§ EXERCISE INPUT
-- ==== Sys2Proof/Machine/Packets.lean ====
section
/-! DEFINITION. Sys2Proof/Machine/Packets.lean: packets that arrive and requests that a handler serves (05 R84, R94), and the
replies and acknowledgements of a thread's requests (R94, R95, 11 R226, R234, R236). -/

namespace Sys2Proof.Machine

/-- The address of a pending request's access, for the packet of a fault found on its way back. -/
def reqAddr (s : State) (r : Req) : Word :=
  match (s.ctx r.t r.c).pend.findSome? fun p => (p.subs.zip p.addrs).findSome? fun e => if e.1.1 = r.id then some e.2.1 else none with
  | some a => a
  | none => 0
/-- R58: whether a packet carries words of data beside its header. -/
def hasPayload : Body → Bool
  | .pod _ _ _ _ | .parkDeposit _ _ _ _ | .put _ _ _ | .putc _ _ _ _ _ | .flush _ | .data _ _ | .edge _ _ (some _) _ | .portWord _ _ |
    .elem _ _ _ _ (some _) | .elemRe _ _ none | .coll _ _ _ _ _ | .mred _ _ _ _ _ _ _ (some _) | .spawnx _ _ | .ship _ | .wake _ (some _) | .wakeRet _ _ => true
  | .msg _ _ op => (match op with | .xadd _ _ | .xchg _ _ | .cas _ _ _ | .give _ => true | _ => false)
  | _ => false
/-- R58: the pieces of a write whose words a crossbar has poisoned on their way, which are stored poisoned; k is the place of the first
piece in the payload. -/
def Packet.poisonPieces (p : Packet) (f : State → Word → Nat → State) (s : State) : Nat → List (Word × Nat) → State
  | _, [] => s
  | k, (a, n) :: r =>
    let hit (s : State) (i : Nat) : State :=
      let lo := max k (32 * i)
      let hi := min (k + n) (32 * i + 32)
      if lo < hi then f s (a + w64 (lo - k)) (hi - lo) else s
    p.poisonPieces f (p.bad.foldl hit s) (k + n) r
/-- R58: the contributions of a collective, of which those are poisoned that have a word in a poisoned flit; k words stand before. -/
def collPoison (bad : List Nat) : Nat → List CollSt → List CollSt
  | _, [] => []
  | k, c :: r =>
    { c with bad := c.bad || bad.any fun i => decide (4 * i < k + c.src.length) && decide (k < 4 * i + 4) } :: collPoison bad (k + c.src.length) r
/-- R58: data that a crossbar has poisoned reach a consumer that keeps no poison as a fault in their place. The cells of an MRED are
poisoned cell by cell, a flit to each (log 97). -/
def asPoison (s : State) (p : Packet) : Packet :=
  if p.poisoned then
    match p.body with
    | .data r _ => { p with body := .bad r (parityTrap (reqAddr s r)) false }
    | .coll g n k up l => { p with body := .coll g n k up (collPoison p.bad 0 l) }
    | .mred u n tag rank k row0 nr (some l) =>
      { p with body := .mred u n tag rank k row0 nr (some (l.zipIdx.map fun e => if p.bad.contains e.2 then (a64Pois, 0) else e.1)) }
    | _ => p
  else p
/-- The arrival of packet n, where the order of its channel lets it arrive (R84) and the event is that of its kind. -/
def withPkt (s : State) (n : Nat) (f : State → Packet → Option State) : Host.Outcome State Fault Refusal :=
  match deliverable s n with
  | some p => match f (s.dropPkt n) (asPoison s p) with
    | some s' => .next s'
    | none => .next s
  | none => .next s
/-- R94: the handler serves the head of its queue, where the event is that of its kind. -/
def withHead (s : State) (t : Nat) (f : State → Packet → Option State) : Host.Outcome State Fault Refusal :=
  match (s.tile t).hq with
  | [] => .next s
  | p :: r => match f (s.modTile t fun x => { x with hq := r }) p with
    | some s' => .next s'
    | none => .next s

/-- Whether a context still holds the thread of a request. -/
def stillThere (s : State) (r : Req) : Bool := (s.ctx r.t r.c).st != .free && (s.ctx r.t r.c).th.tid == r.tid

/-- What comes next for a context whose pending destinations or outstanding writes have shrunk: a relocation waits for the
former (R365), a pod for both (R83). -/
def settle (s : State) (t c : Nat) : State :=
  let x := s.ctx t c
  match x.relocating with
  | some dst => if (x.st = .frozen ∨ x.st = .inService) ∧ x.pend.isEmpty = true then relocNow s t c dst else sendPod s t c
  | none => sendPod s t c

/-- R94: a fault carried back in a reply freezes the context, or leaves only its packet while a RELOCATE waits (R365). -/
def deferFault (s : State) (t c : Nat) (tr : Trap) (pc : Word) (iw : BitVec 96) : State :=
  if (s.ctx t c).relocating.isSome then settle (asyncPacket s t c tr pc iw (s.ctx t c).th.tid { defer := true }) t c
  else freeze s t c tr pc iw { defer := true }

/-- R228, R232, R239: the bytes of a reply written to a destination; ls are the lanes that this reply fills. -/
def putDest (d : Dest) (ls : List Nat) (l : List Byte) (th : Thread) : Thread :=
  match d with
  | .g r ty => wrGn th r (extTy ty (leNat l))
  | .pair r => wrGn (wrGn th r (leWord (l.take 8))) (r + 1) (leWord (l.drop 8))
  | .vec r =>
    let x : V := Fin.ofNat 8 r
    let w : BitVec 32 := BitVec.ofNat 32 (leNat (l.take 4))
    match ls with
    | [] => th
    | i :: is => putDest (.vec r) is (l.drop 4) (wrV th x (setLane (rdV th x) i w))
  | .pred p => wrP th (Fin.ofNat 8 p) (leNat l != 0)
  | .gp r p =>
    let ok := leNat (l.drop 8) != 0
    wrP (if ok then wrGn th r (leWord (l.take 8)) else th) (Fin.ofNat 8 p) ok
  | .none => th
termination_by structural ls

/-- R226: request id of a pending destination is answered: data for its lanes, or a trap. The destination, if it is complete. -/
def answer (id : Nat) (r : Except Trap (List Byte)) : List Pend → Thread → List Pend × Thread × Option Pend
  | [], th => ([], th, none)
  | p :: ps, th =>
    match p.subs.find? (fun e => e.1 == id) with
    | none => let (l, th, o) := answer id r ps th; (p :: l, th, o)
    | some (_, ls) =>
      let th := match r with | .ok b => putDest p.dest ls b th | .error _ => th
      let lane := ls.headD 0
      let bad := match r with
        | .ok _ => p.bad
        | .error tr => match p.bad with | some (k, t) => if lane < k then some (lane, tr) else some (k, t) | none => some (lane, tr)
      let q := { p with subs := p.subs.filter fun e => e.1 != id, bad := bad }
      if q.subs.isEmpty then (ps, th, some q) else (q :: ps, th, none)

/-- R274: a JOIN's reply: the counter reached zero, or the thread ends. -/
def joinDone (s : State) (t c : Nat) (l : List Byte) : State :=
  if leNat l ≠ 0 then retireNext s t c else exitAfter s t c
/-- Whether the word of a waiting context is a JOIN. -/
def isJoin (x : Ctx) : Bool := match decodeWord x.iw with | .instr _ (.join _) => true | _ => false

/-- A reply or a fault for a request of a thread: its pending destination, or the wait it ends. -/
def replyTo (s : State) (r : Req) (v : Except Trap (List Byte)) : State :=
  if !stillThere s r then s
  else
    let x := s.ctx r.t r.c
    if x.st = .waiting ∧ x.wait = .reply r.id then
      match v with
      | .error tr => deferFault s r.t r.c tr x.th.pc x.iw
      | .ok l => if isJoin x then joinDone s r.t r.c l else retireNext s r.t r.c
    else
      let (ps, th, fin) := answer r.id v x.pend x.th
      let s := s.setCtx r.t r.c { x with pend := ps, th := th }
      match fin with
      | some p => match p.bad with
        | some (_, tr) => deferFault s r.t r.c tr p.pc p.iw
        | none => settle s r.t r.c
      | none => s

/-- R234: the fault of a scattered store whose last request is acknowledged: that of its lowest faulting lane. -/
def lowestLane : List (Nat × Nat × Trap) → Option (Nat × Trap)
  | [] => none
  | (_, i, tr) :: r => match lowestLane r with
    | some (j, u) => if i ≤ j then some (i, tr) else some (j, u)
    | none => some (i, tr)
/-- The outstanding writes that pass a test, wherever their threads stand. -/
def outsWhere (s : State) (f : Out → Bool) : List Out :=
  (s.tiles.flatMap fun e => e.2.ctxs.flatMap fun y => y.2.outs.filter f) ++ (s.left.map (·.out)).filter f
/-- R236: the cause that an acknowledgement carries: the context that still holds the thread freezes, else a packet leaves. -/
def ackFault (s : State) (r : Req) (tr : Trap) : State :=
  if stillThere s r then deferFault s r.t r.c tr r.pc r.iw else asyncPacket s r.t r.c tr r.pc r.iw r.tid { async := true }
/-- R234: an acknowledged lane of a scattered store; with the last the fault of the lowest faulting lane is told. -/
def laneAck (s : State) (r : Req) (grp lane : Nat) (tr : Option Trap) : State :=
  let s := match tr with
    | some e => let s := learnPoison s e; { s with badLanes := s.badLanes ++ [(grp, lane, e.told e.addr)] }
    | none => s
  if (outsWhere s fun o => match o.lane with | some (g, _) => g == grp | none => false).isEmpty = false then s
  else
    match lowestLane (s.badLanes.filter fun e => e.1 == grp) with
    | some (_, e) => ackFault { s with badLanes := s.badLanes.filter fun e => e.1 != grp } r e
    | none => if stillThere s r then settle s r.t r.c else s
/-- R236: an acknowledgement that finds the thread out of its context: the write is no longer outstanding wherever the thread
stands. -/
def ackLeft (s : State) (r : Req) : State :=
  let s := { s with left := s.left.filter fun o => !(o.out.id == r.id && o.tid == r.tid) }
  let has (y : Ctx) : Bool := y.th.tid == r.tid && y.outs.any fun o => o.id == r.id
  match s.tiles.findSome? fun e => (e.2.ctxs.find? fun y => has y.2).map fun y => (e.1, y.1) with
  | some (t, c) => settle (s.modCtx t c fun x => { x with outs := x.outs.filter fun o => o.id != r.id }) t c
  | none => s
/-- R95: an outstanding write is acknowledged, with or without a cause. -/
def ackTo (s : State) (r : Req) (tr : Option Trap) : State :=
  let lane := (outsWhere s fun o => o.id == r.id).head?.bind (·.lane)
  let here := stillThere s r
  let s := if here then s.modCtx r.t r.c fun x => { x with outs := x.outs.filter fun o => o.id != r.id } else ackLeft s r
  match lane, tr with
  | some (g, i), tr => laneAck s r g i tr
  | none, some e => ackFault s r e
  | none, none => if here then settle s r.t r.c else s

/-- R94. -/
def execGetReply (n : Nat) (s : State) : Host.Outcome State Fault Refusal :=
  withPkt s n fun s p => match p.body with
    | .data r l => if p.src < 20000 then some (replyTo s r (.ok l)) else none
    | .bad r tr false => if p.src < 20000 then some (replyTo s r (.error tr)) else none
    | _ => none
/-- R143: a failing increment of a completion is only reported. The syndrome word is that of a poisoned word, else the status code. -/
def jobTold (s : State) (j : JobRef) (tr : Trap) : State :=
  asyncPacket s j.t j.c (if tr.cause = .poison then tr else { tr with syn := j.code }) j.pc j.iw j.tid { async := true, qjob := j.fromQueue }
/-- R95. -/
def execPutAck (n : Nat) (s : State) : Host.Outcome State Fault Refusal :=
  withPkt s n fun s p => match p.body with
    | .ack r => if p.src < 20000 then some (ackTo s r none) else none
    | .bad r tr true => if p.src < 20000 then some (ackTo s r (some tr)) else none
    | .incrBad j tr => some (jobTold s j tr)
    | _ => none
/-- R98: the reply or acknowledgement of an edge request. -/
def execEdgeReply (n : Nat) (s : State) : Host.Outcome State Fault Refusal :=
  withPkt s n fun s p => if p.src < 20000 then none else match p.body with
    | .data r l => some (replyTo s r (.ok l))
    | .ack r => some (ackTo s r none)
    | .bad r tr false => some (replyTo s r (.error tr))
    | .bad r tr true => some (ackTo s r (some tr))
    | _ => none

/-- R236: what one acknowledged entry means for a contributor. -/
def ackContrib (s : State) (t : Tile) (e : CombEnt) (tr : Option Trap) (w : Nat × BitVec 32 × Word × BitVec 96) : State :=
  let r : Req := { t := t, c := w.1, id := e.id, tid := w.2.1, pc := w.2.2.1, iw := w.2.2.2, priv := false, slot := 0, charge := t }
  ackTo s r tr
/-- R236: acknowledged entries of the combining buffer. -/
def execAtomicAck (n : Nat) (s : State) : Host.Outcome State Fault Refusal :=
  withPkt s n fun s p => match p.body with
    | .atomicAck l => some (l.foldl (fun s (e, tr) => e.who.foldl (fun s w => ackContrib s p.dst e tr w) s) s)
    | _ => none

end Sys2Proof.Machine
end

§ DIRECTIONS
Give again exactly, and only, the lines above starting at the one with "else freeze s" and ending at the one with "termination_by structural ls".

§ WRITTEN SOLUTION
  else freeze s t c tr pc iw { defer := true }

/-- R228, R232, R239: the bytes of a reply written to a destination; ls are the lanes that this reply fills. -/
def putDest (d : Dest) (ls : List Nat) (l : List Byte) (th : Thread) : Thread :=
  match d with
  | .g r ty => wrGn th r (extTy ty (leNat l))
  | .pair r => wrGn (wrGn th r (leWord (l.take 8))) (r + 1) (leWord (l.drop 8))
  | .vec r =>
    let x : V := Fin.ofNat 8 r
    let w : BitVec 32 := BitVec.ofNat 32 (leNat (l.take 4))
    match ls with
    | [] => th
    | i :: is => putDest (.vec r) is (l.drop 4) (wrV th x (setLane (rdV th x) i w))
  | .pred p => wrP th (Fin.ofNat 8 p) (leNat l != 0)
  | .gp r p =>
    let ok := leNat (l.drop 8) != 0
    wrP (if ok then wrGn th r (leWord (l.take 8)) else th) (Fin.ofNat 8 p) ok
  | .none => th
termination_by structural ls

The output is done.